Stored data entries:
-- ==== Sys2Proof/Machine/Md5.lean ====
section
/-! DEFINITION. The MD5 engine and its two commands (46_hashes.md R222 to R229, R250, R251). -/

namespace Sys2Proof.Machine

/-- The initial chaining value (R222). -/
def md5Iv : List Word := [0x67452301, 0xefcdab89, 0x98badcfe, 0x10325476]

/-- The round constants in the rows of four that R223 prints: entry `r`, `c` is `K[4r + c]`. -/
def md5KRows : List (List Word) :=
  [ [0xd76aa478, 0xe8c7b756, 0x242070db, 0xc1bdceee],
    [0xf57c0faf, 0x4787c62a, 0xa8304613, 0xfd469501],
    [0x698098d8, 0x8b44f7af, 0xffff5bb1, 0x895cd7be],
    [0x6b901122, 0xfd987193, 0xa679438e, 0x49b40821] ] ++
  [ [0xf61e2562, 0xc040b340, 0x265e5a51, 0xe9b6c7aa],
    [0xd62f105d, 0x02441453, 0xd8a1e681, 0xe7d3fbc8],
    [0x21e1cde6, 0xc33707d6, 0xf4d50d87, 0x455a14ed],
    [0xa9e3e905, 0xfcefa3f8, 0x676f02d9, 0x8d2a4c8a] ] ++
  [ [0xfffa3942, 0x8771f681, 0x6d9d6122, 0xfde5380c],
    [0xa4beea44, 0x4bdecfa9, 0xf6bb4b60, 0xbebfbc70],
    [0x289b7ec6, 0xeaa127fa, 0xd4ef3085, 0x04881d05],
    [0xd9d4d039, 0xe6db99e5, 0x1fa27cf8, 0xc4ac5665] ] ++
  [ [0xf4292244, 0x432aff97, 0xab9423a7, 0xfc93a039],
    [0x655b59c3, 0x8f0ccc92, 0xffeff47d, 0x85845dd1],
    [0x6fa87e4f, 0xfe2ce6e0, 0xa3014314, 0x4e0811a1],
    [0xf7537e82, 0xbd3af235, 0x2ad7d2bb, 0xeb86d391] ]

/-- `K[0..63]` (R223). -/
def md5K : List Word := md5KRows.flatten

/-- The rotation amounts `s[0..63]` (R224): four amounts for each run of 16 rounds, used in turn. -/
def md5Rotations : List (List Nat) := [[7, 12, 17, 22], [5, 9, 14, 20], [4, 11, 16, 23], [6, 10, 15, 21]]
def md5S (i : Nat) : Nat := (md5Rotations.getD (i / 16) []).getD (i % 4) 0

/-- The round function `F_i(B, C, D)` (R225). -/
def md5F (i : Nat) (b c d : Word) : Word :=
  if i < 16 then (b &&& c) ||| (~~~b &&& d)
  else if i < 32 then (d &&& b) ||| (~~~d &&& c)
  else if i < 48 then b ^^^ c ^^^ d
  else c ^^^ (b ||| ~~~d)

/-- The message index `g_i` (R225). -/
def md5G (i : Nat) : Nat :=
  if i < 16 then i
  else if i < 32 then (5 * i + 1) % 16
  else if i < 48 then (3 * i + 5) % 16
  else 7 * i % 16

/-- The four working variables. -/
structure Md5Vars where
  a : Word
  b : Word
  c : Word
  d : Word
  deriving DecidableEq, Repr

/-- `MD5Round(i, A, B, C, D, M)` (R226). -/
def md5Round (M : List Word) (v : Md5Vars) (i : Nat) : Md5Vars :=
  let f := md5F i v.b v.c v.d + v.a + md5K.getD i 0 + M.getD (md5G i) 0
  ⟨v.d, v.b + f.rotateLeft (md5S i), v.b, v.c⟩

/-- `MD5Compress(h, block)` (R227). -/
def md5Compress (h : List Word) (block : List Byte) : List Word :=
  let v := (List.range 64).foldl (md5Round (wordsLE 16 block)) ⟨h.getD 0 0, h.getD 1 0, h.getD 2 0, h.getD 3 0⟩
  addToChaining h [v.a, v.b, v.c, v.d]

/-- `md5(message)`, little-endian throughout (R228, R229). -/
def md5 (m : List Byte) : List Byte := bytesLE (hashWords md5Compress md5Iv (hashPad toLE64 m))

/-- `MD5.COMPRESS` (R250). -/
def execMd5Compress (p : Param) (s : State) : Host.Outcome State Fault Refusal :=
  runCommand (operandsCompress 16 p s) (fun x => bytesLE (md5Compress (wordsLE 4 x.iv) x.src)) s

/-- `MD5.HASH` (R251). -/
def execMd5Hash (p : Param) (s : State) : Host.Outcome State Fault Refusal :=
  runCommand (operandsHash 16 p s) (fun x => md5 x.src) s

end Sys2Proof.Machine
end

- [Exercise description]: Your task is to restate, word for word, the lines from the beginning of the records to the line with "The round constants", inclusive.

- [Solution to this problem]:
-- ==== Sys2Proof/Machine/Md5.lean ====
section
/-! DEFINITION. The MD5 engine and its two commands (46_hashes.md R222 to R229, R250, R251). -/

namespace Sys2Proof.Machine

/-- The initial chaining value (R222). -/
def md5Iv : List Word := [0x67452301, 0xefcdab89, 0x98badcfe, 0x10325476]

/-- The round constants in the rows of four that R223 prints: entry `r`, `c` is `K[4r + c]`. -/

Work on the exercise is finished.